谢凝之微笑:“多谢潘翁嘉许,谢某素来惜墨,却想厚颜向潘翁求块好墨。”
“自无不可。”
阁西的墨仙人欣然答允,一篇剑书压四座的谢凝之高声答谢,大步回到阁中,入座吃菜饮酒。
阁东南角,李蝉望着那水面,若有所思,这位楚楼秀士修为高深,恐怕已窥见知境的门槛。
那水上剑书逐渐散去,却被观者抄录下来。
酒宴继续进行,鹦鹉仍句句诵诗,如那篇《说莲华》,那一尾白鳞,那栖梧凰儿的序文和楚楼秀士剑书般的佳作,终究只是少数,座中诸生,吟诗作词,大赞酒宴之奢,颂珍肴之美。也有效仿画圣的,再画《新辛园雅集图》,描绘此时盛景。
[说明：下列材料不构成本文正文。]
-- ==== Sys2Proof/Tests/Slice0.lean ====
section
/-! SUPPORT. Checks of the model by `decide`: ill-formed commands are refused, the examples of the spec come out, one step on a small state; and for every statement with hypotheses the witness that they can be met, clause by clause. -/
namespace Sys2Proof.Tests

set_option Elab.async false
set_option linter.unusedVariables false

open Sys2Proof.Machine

/-- A device without a waiting command. -/
def st (d : Dev) : State := ⟨d, []⟩

/-- A small device in service: main power, the pitch complete with its log open, the host link up with Memory Space Enable. -/
def up : Dev :=
  { Dev.reset with regs := [(R.pitPitchStatus, 0x400D#64)], pins := ⟨true, false, false, true, true⟩, pit := { Dev.reset.pit with ready := true, sampled := true, logOpen := true }, hst := { Dev.reset.hst with cfg := [(4, 6#32)], dlUp := true }, serial := 7 }

/-- An instance descriptor: pitched, local port 0, messages on, 16 windows from 0, 4 vectors, every camp. -/
def desc2 : List W64 := [0x01000001#64, 0x0000000400000010#64, 0#64, 0#64, 0#64, 0#64, 0xFFFFFFFFFFFFFFFF#64, 0#64, 0xFFFFFFFFFFFFFFFF#64] ++ List.replicate 23 0#64

/-- A window descriptor of instance 2: base, size, target, kind and permissions. -/
def desc (base size target kind perm : Nat) : List W64 := [BitVec.ofNat 64 base, BitVec.ofNat 64 size, BitVec.ofNat 64 target, 0#64, BitVec.ofNat 64 (2 + kind * 2 ^ 16 + perm * 2 ^ 24), 0#64, 0#64, 0#64]

/-- The device with two VFs, instance 2 pitched, an inbound window at 0x1000 and a host window at 0x8000. -/
def node : Dev :=
  { up with hst := { up.hst with cfg := [(4, 6#32), (0x98, 0x40#32), (0x2D8, 9#32), (0x2E0, 4#32), (8196, 6#32)] }, ins := { up.ins with desc := [(2, desc2)] }, win := { up.win with desc := [(3, desc 0x1000 0x1000 0x100000 2 15), (4, desc 0x8000 0x1000 0x7000 1 7)] }, trn := { up.trn with dstLanes := [(65536, 0)] } }

/-- The device with port 0's link Open. -/
def openD : Dev := ((up.s (F.crlPhyStatus_state 0) 7).sb (F.crlPhyStatus_lock 0) true).s (F.crlLinkStatus_state 0) 3

/-- An Init exchange that has just begun. -/
def initX : InitX := ⟨false, false, false, false, false, 0, 0, 0, 0⟩

/-- A record of a change by the hardware. -/
def rec0 : Rec := ⟨0, .hardware 0 0, 0, 0, 0, 0, 0, 0⟩

/-- A flit of a type on VC0 with a sequence number, a whole packet in eight bytes. -/
def flit (t q : Nat) : Flit := ⟨BitVec.ofNat 4 t, 0, false, BitVec.ofNat 16 q, 0, 0, true, true, 8, 0, 0, 0, List.replicate 8 0#8⟩

/-- A packet of eight bytes waiting on a VC. -/
def txp : TxPkt := ⟨List.replicate 8 0#8, false, true, 1, none, false⟩

/-- A network header of a type and a length. -/
def nhdr (t n : Nat) : NetHdr := ⟨BitVec.ofNat 8 t, 1, BitVec.ofNat 16 n, 9, false, false, false⟩

/-- A Hello of the node of serial 9. -/
def hello9 : Hello := ⟨nhdr 1 40, 0, 10, 1, 0, 1, 9, 0, false, 0⟩

/-- An LSA of serial 9. -/
def lsa9 : Lsa := ⟨9, false, false, false, 1, 1, 9, []⟩

/-- The key of that LSA. -/
def key9 : LsaKey := ⟨9, 1, 1, 9⟩

/-- A packet of node 1 to instance 2 of this node, the first of its lane. -/
def pkt (a : Nat) (n : Nat) (b : List Byte) : Pkt :=
  ⟨0#12, 1#12, 0#16, 0#8, false, false, 0#8, 0#8, 5#16, 0#8, 0#8, 0#16, 2#16, 0#16, 0#32, BitVec.ofNat 64 a, BitVec.ofNat 16 n, 0#16, 0#8, 0#8, 0#16, 0#32, b, 0#14, 0#160⟩

/-- The node with a packet on its turn path. -/
def turned (k : Pkt) : State := st { node with iso := { node.iso with turn := [k] } }

/-- A freeze that a read of tm_tally_lo began. -/
def frz8 : Frz := ⟨[1#32, 2#32, 3#32, 4#32, 5#32, 6#32, 7#32, 8#32], true⟩

/-- The device with that freeze held by reader `r`. -/
def frozen (r : Nat) : Dev := { up with emb := { up.emb with frz := [(r, frz8)] } }

/-- The device with local port 0's link Open. -/
def openL : Dev := up.s (F.crlLinkStatus_state 8) 3

/-- The device counting on VBAT. -/
def onBat : Dev := { up with emb := { up.emb with onVbat := true } }

/-- The device at a pitch step. -/
def atStep (n : Nat) : Dev := { up with regs := [(R.pitPitchStatus, BitVec.ofNat 64 n)] }

/-- Training state of lane 0: eight good frames heard now, the partner's state 4, native width 4, width 1 accepted, lane 0 reported synced. -/
def lane1 : LaneT := ⟨8, 8, 4, false, 0, 0, 2, up.portRate 0, false, false, 1, false, false, 0, 0, 0, true, 0, 0, 0⟩

/-- Port 0 in a training state, with lane 0 synced and width 1. -/
def trained (n : Nat) : Dev :=
  let d := ((up.s (F.crlPhyStatus_state 0) n).sb (F.crlLaneStatus_synced 0 0) true).setLaneT 0 0 lane1
  d.setPhy 0 { d.phy 0 with width := 1 }

/-- Port 0 up and locked on lane 0, with FEC. -/
def locked : Dev := ((trained 7).sb (F.crlLaneStatus_locked 0 0) true).sb (F.crlPhyStatus_fec_on 0) true

/-- A training frame that is good (R200). -/
def frame1 : BitVec 256 := 0x751700000000000000000000000000000000000000000000000000004b1ed2a7#256

/-- Parity symbols that after a message of zeros lie near no codeword, marked or not (R197, R198): a polynomial with 29 of the generator's 30 roots. -/
def badParity : List (BitVec 10) :=
  [1, 287, 513, 656, 197, 885, 815, 1011, 141, 211, 282, 451, 394, 740, 375] ++ [387, 301, 883, 11, 812, 927, 370, 437, 2, 961, 563, 614, 564, 941, 464]

theorem rsSyndromes_zeros (n : Nat) (l : List (BitVec 10)) : rsSyndromes (List.replicate n 0#10 ++ l) = rsSyndromes l := by
  unfold rsSyndromes
  refine List.map_congr_left (fun j _ => ?_)
  induction n with
  | zero => rfl
  | succ n ih => simpa [List.replicate_succ, gfMul] using ih

theorem rsDecode_far (n : Nat) (l : List (BitVec 10)) (h : ¬ (rsSyndromes l).all (· = 0#10) = true)
    (g : 15 < ((List.range 30).foldl (RsSearch.next (rsSyndromes l)) ⟨[1#10], [1#10], 0, 1, 1#10⟩).len) : rsDecode (List.replicate n 0#10 ++ l) = none := by
  unfold rsDecode
  rw [rsSyndromes_zeros, if_neg h]
  dsimp only
  rw [decide_eq_false (Nat.not_le.2 g), Bool.false_and, Bool.false_and, if_neg Bool.false_ne_true]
宾香阁东南角,绿袍黑靴的青年几乎没动筷子,那仆人只道他感染风寒,又送来一碗五味汤,案前酒菜越积越多,他不时看向阁西的墨仙人。正值一名书生吟罢金刀玉樽之句,白鹦鹉摇头晃脑,点评了一句“差强人意”,又叫道:“如今亦作柴桑隐,只把荷衣当绿袍!”
在座青衣者并不鲜见,唐清臣目光从宾香阁东南角一扫而过,见到一位青年。这雅集开始前,他便记清了所有人的姓名来历以及得意之作,可这位黎州清陵李澹,似乎并没什么拿得出手的作品,于是目光并未停留。
他看向阁东的一名书生,正要说话,忽而,座上的灵璧公主也看向阁东南角,忽而想起方才与好友的对话。又看见那案上酒菜几乎没动,她轻声道:“这却是个穿绿袍的,怎么对着一桌子珍馐,动也不动?”
绿袍青年忽然被众人目光聚集,讶然挑眉,又笑了笑,“粗鄙地方来的人,命薄运浅,无福消受这些珍馐。”